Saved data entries
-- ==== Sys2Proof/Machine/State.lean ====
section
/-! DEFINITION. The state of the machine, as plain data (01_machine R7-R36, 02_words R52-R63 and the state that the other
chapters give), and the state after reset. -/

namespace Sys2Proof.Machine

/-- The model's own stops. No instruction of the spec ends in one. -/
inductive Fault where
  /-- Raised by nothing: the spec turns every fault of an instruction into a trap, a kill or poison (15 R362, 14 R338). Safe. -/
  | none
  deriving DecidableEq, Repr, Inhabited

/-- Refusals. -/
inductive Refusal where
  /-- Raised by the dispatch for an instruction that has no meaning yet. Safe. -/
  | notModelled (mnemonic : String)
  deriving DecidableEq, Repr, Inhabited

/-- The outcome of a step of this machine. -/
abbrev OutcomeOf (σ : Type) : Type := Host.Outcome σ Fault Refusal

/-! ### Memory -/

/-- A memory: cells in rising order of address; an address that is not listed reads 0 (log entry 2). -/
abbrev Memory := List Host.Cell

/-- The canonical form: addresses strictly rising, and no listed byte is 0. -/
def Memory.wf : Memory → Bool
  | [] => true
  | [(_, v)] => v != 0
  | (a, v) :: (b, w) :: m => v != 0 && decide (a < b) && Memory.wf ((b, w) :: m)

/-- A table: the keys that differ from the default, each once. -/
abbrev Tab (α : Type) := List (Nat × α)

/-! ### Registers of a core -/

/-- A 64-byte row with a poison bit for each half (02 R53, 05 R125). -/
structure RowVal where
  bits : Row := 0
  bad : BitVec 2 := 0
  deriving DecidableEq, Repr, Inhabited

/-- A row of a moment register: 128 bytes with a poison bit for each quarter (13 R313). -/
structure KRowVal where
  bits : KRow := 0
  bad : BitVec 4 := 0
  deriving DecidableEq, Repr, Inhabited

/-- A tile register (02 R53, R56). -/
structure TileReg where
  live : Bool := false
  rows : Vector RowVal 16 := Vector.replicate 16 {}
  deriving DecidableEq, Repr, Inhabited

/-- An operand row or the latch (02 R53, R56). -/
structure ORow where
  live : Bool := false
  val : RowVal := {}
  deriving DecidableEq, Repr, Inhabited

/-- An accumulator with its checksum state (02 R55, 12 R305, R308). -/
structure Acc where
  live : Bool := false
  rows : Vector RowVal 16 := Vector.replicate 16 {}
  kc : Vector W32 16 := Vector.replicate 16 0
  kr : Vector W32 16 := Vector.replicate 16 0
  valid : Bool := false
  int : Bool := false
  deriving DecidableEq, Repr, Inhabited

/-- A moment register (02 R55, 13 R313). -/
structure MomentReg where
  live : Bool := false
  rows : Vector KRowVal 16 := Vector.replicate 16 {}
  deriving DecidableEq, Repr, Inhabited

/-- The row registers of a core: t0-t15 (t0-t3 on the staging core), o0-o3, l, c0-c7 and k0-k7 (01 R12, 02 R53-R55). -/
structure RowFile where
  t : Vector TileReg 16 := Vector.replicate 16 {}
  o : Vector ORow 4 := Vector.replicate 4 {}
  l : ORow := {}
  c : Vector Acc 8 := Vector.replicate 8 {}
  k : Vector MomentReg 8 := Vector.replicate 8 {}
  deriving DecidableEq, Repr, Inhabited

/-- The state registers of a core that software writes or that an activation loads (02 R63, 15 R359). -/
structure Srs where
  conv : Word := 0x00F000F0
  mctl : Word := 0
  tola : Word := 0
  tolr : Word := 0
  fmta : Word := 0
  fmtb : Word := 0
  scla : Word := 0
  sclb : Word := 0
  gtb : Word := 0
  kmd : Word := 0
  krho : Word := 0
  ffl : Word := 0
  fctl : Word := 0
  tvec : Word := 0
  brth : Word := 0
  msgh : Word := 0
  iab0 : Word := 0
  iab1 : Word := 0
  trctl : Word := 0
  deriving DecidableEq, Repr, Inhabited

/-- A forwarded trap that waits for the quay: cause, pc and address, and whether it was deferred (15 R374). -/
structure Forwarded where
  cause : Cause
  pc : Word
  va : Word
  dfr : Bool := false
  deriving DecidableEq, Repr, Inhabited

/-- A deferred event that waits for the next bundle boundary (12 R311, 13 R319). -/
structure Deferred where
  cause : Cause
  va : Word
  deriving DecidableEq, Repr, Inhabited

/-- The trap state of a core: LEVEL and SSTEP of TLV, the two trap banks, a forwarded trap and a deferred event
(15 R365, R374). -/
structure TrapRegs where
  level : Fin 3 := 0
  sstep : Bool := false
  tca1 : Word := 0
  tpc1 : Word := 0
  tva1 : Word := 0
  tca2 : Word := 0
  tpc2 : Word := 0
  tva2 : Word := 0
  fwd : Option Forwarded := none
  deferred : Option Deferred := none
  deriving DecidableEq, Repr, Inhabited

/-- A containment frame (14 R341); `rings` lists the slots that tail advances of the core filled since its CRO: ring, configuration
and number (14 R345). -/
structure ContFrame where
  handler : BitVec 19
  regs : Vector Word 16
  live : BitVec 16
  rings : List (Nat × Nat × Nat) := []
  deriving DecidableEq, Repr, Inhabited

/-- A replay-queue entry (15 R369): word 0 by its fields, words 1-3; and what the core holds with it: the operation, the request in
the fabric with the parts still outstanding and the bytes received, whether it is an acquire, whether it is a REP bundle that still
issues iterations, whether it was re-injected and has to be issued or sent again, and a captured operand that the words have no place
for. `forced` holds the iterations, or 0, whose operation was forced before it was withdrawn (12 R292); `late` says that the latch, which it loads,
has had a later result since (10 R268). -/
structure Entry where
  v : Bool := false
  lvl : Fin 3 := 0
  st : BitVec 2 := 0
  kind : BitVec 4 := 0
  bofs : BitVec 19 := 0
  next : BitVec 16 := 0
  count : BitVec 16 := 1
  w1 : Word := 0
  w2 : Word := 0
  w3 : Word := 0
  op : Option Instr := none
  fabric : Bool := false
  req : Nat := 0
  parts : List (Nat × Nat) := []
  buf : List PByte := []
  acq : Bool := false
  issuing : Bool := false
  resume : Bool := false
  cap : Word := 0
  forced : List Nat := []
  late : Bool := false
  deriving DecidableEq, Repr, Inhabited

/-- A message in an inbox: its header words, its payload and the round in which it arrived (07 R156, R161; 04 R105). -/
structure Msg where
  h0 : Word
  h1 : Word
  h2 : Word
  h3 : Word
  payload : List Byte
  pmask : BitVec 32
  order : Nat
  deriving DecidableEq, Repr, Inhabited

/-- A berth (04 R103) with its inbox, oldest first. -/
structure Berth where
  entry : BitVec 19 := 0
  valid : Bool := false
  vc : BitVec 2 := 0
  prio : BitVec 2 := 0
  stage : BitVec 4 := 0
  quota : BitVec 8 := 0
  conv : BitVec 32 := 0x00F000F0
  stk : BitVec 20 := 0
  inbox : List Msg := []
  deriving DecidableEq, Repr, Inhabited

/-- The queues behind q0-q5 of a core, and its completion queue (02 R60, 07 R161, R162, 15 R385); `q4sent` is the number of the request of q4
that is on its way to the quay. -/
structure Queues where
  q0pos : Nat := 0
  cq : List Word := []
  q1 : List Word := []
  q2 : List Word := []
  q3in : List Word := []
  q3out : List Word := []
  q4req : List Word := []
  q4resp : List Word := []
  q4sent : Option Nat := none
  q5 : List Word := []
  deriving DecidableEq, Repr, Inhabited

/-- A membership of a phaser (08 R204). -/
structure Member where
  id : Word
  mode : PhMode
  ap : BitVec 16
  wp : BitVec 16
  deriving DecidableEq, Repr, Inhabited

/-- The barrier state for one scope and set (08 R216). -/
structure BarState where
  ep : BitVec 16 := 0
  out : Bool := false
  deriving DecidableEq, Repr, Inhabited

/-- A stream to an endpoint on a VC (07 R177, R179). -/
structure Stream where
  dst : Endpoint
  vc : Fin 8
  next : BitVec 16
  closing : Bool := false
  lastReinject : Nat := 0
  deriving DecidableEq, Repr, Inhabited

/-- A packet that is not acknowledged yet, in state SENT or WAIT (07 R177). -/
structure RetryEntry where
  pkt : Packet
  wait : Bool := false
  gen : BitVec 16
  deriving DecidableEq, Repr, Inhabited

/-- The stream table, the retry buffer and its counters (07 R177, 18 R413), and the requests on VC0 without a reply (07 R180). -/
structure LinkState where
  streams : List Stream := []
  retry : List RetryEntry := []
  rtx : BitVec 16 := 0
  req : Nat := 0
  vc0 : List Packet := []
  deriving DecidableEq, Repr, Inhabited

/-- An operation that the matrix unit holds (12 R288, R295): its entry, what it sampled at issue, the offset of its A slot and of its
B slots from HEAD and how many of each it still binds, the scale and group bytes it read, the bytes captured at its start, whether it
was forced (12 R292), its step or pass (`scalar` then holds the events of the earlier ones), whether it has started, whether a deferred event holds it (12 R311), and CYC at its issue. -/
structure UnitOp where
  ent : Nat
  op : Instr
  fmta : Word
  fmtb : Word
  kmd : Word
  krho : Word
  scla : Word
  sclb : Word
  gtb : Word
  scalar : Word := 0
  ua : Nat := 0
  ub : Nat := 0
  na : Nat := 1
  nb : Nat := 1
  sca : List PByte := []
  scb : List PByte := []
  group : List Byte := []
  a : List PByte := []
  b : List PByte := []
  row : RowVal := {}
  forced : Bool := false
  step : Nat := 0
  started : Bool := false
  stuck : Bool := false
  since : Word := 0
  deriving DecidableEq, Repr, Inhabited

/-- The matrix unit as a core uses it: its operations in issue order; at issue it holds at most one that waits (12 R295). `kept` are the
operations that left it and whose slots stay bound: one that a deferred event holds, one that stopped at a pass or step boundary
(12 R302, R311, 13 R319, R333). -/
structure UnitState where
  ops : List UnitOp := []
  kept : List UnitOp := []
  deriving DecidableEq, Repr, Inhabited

**About this exercise**
Of the lines above, copy each that contains "Raised".

**Task output**
  /-- Raised by nothing: the spec turns every fault of an instruction into a trap, a kill or poison (15 R362, 14 R338). Safe. -/
  /-- Raised by the dispatch for an instruction that has no meaning yet. Safe. -/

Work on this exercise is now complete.